[Dataset entries]

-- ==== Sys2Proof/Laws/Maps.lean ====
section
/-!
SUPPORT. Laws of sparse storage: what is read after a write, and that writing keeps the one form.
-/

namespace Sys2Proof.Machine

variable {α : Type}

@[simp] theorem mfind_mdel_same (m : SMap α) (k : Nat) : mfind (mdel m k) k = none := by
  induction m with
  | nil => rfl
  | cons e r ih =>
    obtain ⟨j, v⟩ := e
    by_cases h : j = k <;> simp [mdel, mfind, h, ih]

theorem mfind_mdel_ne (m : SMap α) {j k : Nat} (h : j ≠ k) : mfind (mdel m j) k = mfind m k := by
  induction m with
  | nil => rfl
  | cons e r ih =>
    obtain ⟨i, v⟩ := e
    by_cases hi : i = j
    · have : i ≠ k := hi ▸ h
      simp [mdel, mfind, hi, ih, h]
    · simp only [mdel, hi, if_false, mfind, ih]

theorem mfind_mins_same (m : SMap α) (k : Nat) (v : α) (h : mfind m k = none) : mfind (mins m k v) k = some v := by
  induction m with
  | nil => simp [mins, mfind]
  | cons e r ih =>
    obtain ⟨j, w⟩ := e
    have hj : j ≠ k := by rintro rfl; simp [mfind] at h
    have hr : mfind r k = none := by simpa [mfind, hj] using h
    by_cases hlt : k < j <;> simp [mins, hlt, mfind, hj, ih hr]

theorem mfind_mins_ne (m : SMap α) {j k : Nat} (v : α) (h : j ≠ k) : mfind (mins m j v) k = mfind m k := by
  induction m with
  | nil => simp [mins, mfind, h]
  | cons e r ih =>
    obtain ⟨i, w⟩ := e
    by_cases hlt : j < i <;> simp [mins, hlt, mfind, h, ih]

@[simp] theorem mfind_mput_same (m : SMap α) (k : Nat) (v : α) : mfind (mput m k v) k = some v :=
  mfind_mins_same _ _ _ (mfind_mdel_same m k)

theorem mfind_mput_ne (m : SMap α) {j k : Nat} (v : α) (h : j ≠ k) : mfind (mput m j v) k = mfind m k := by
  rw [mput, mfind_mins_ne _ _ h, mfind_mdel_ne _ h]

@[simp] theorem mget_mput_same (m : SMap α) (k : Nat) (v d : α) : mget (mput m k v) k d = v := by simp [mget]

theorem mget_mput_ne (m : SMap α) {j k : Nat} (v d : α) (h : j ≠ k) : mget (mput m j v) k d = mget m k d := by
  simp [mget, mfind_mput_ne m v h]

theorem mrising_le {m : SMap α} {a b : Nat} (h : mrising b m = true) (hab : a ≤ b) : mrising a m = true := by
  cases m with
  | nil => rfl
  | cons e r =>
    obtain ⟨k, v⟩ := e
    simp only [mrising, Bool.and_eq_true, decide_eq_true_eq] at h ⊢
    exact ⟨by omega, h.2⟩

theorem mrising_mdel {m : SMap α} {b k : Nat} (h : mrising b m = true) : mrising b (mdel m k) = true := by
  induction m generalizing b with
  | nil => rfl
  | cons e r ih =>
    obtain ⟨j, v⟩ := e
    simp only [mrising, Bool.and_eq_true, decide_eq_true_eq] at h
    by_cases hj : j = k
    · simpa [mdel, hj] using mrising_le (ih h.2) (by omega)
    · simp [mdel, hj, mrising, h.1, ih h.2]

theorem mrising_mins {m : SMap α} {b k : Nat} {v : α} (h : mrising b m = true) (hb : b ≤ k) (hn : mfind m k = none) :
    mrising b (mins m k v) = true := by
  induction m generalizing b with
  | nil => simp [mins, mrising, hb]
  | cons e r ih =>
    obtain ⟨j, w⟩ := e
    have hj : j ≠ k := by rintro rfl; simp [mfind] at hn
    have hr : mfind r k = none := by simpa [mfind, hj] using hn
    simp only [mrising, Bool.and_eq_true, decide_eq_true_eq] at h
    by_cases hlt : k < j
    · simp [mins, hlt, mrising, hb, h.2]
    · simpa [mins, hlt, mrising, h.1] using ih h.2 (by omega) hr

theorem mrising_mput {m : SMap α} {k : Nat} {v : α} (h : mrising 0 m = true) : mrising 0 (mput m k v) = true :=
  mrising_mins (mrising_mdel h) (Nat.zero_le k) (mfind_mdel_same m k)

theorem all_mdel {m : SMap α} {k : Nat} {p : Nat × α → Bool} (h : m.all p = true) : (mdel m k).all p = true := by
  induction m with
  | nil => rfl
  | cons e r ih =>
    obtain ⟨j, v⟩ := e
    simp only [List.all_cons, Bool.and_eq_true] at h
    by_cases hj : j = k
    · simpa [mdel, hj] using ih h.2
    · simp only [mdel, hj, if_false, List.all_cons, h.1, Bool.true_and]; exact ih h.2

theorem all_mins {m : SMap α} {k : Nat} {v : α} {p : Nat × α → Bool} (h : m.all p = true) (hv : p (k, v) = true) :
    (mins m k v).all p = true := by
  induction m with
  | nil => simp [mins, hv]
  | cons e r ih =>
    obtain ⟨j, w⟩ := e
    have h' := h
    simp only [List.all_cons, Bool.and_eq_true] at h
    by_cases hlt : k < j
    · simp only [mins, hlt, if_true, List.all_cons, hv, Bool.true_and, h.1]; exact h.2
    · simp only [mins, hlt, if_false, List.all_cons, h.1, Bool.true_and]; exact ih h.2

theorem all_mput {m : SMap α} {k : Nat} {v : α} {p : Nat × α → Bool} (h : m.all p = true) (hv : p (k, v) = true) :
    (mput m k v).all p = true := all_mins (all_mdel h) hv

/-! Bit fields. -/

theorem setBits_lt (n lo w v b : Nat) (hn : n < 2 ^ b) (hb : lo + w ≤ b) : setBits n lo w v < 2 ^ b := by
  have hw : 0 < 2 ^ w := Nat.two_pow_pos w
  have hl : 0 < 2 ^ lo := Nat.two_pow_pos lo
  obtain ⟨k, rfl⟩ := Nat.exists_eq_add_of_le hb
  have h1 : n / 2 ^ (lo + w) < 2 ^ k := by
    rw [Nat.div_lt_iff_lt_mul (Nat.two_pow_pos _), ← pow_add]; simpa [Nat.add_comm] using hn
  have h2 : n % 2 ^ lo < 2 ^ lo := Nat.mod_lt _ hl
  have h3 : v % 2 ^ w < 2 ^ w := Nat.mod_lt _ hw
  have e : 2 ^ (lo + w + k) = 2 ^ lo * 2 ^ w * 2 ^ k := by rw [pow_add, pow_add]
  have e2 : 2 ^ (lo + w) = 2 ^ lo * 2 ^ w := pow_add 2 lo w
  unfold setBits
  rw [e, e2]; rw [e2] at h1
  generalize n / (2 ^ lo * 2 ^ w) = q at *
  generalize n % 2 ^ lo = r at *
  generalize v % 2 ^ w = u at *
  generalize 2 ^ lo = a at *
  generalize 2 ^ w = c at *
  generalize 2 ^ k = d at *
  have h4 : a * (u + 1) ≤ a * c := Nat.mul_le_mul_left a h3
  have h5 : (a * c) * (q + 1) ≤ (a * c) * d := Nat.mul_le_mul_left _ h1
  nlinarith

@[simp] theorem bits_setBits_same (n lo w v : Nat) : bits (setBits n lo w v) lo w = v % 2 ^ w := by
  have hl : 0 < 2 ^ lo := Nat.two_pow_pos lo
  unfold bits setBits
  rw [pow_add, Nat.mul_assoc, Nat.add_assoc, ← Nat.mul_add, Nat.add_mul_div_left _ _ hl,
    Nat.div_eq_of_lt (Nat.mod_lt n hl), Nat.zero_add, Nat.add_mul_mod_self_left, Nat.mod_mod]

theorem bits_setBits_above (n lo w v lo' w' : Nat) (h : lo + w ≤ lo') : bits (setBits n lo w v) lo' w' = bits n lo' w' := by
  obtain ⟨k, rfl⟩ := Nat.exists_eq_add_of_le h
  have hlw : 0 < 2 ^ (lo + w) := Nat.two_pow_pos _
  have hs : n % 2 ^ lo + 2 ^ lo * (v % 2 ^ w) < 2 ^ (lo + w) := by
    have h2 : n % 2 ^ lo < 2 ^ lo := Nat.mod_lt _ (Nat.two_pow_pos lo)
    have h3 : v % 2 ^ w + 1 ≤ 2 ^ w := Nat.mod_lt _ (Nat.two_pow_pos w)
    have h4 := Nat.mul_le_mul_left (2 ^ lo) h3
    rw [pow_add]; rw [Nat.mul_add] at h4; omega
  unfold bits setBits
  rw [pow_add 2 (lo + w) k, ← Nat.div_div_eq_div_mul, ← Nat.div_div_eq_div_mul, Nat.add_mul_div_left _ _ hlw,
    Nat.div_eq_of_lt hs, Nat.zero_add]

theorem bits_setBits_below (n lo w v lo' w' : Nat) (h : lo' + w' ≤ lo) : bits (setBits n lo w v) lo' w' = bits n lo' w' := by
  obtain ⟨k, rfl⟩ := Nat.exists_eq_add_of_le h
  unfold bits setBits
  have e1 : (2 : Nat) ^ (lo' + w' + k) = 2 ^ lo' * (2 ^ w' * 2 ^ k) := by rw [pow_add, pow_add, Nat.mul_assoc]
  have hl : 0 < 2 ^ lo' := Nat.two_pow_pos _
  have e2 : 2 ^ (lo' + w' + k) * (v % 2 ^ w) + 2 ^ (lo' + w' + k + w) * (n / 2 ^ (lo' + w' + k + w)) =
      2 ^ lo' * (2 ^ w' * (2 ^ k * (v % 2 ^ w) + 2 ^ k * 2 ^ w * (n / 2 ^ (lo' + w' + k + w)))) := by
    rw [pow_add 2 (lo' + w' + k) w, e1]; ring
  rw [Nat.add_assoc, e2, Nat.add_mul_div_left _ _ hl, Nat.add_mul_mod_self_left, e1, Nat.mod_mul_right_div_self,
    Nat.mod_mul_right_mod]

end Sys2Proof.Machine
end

[/Dataset entries]

**Exercise description:**
From the records above, print exactly the lines that run from the line with "rw [Nat.div_lt_iff_lt_mul (Nat.two_pow_pos" to the line with "generalize v % 2 ^ w = u at *", inclusive.

**Output of the exercise:**
    rw [Nat.div_lt_iff_lt_mul (Nat.two_pow_pos _), ← pow_add]; simpa [Nat.add_comm] using hn
  have h2 : n % 2 ^ lo < 2 ^ lo := Nat.mod_lt _ hl
  have h3 : v % 2 ^ w < 2 ^ w := Nat.mod_lt _ hw
  have e : 2 ^ (lo + w + k) = 2 ^ lo * 2 ^ w * 2 ^ k := by rw [pow_add, pow_add]
  have e2 : 2 ^ (lo + w) = 2 ^ lo * 2 ^ w := pow_add 2 lo w
  unfold setBits
  rw [e, e2]; rw [e2] at h1
  generalize n / (2 ^ lo * 2 ^ w) = q at *
  generalize n % 2 ^ lo = r at *
  generalize v % 2 ^ w = u at *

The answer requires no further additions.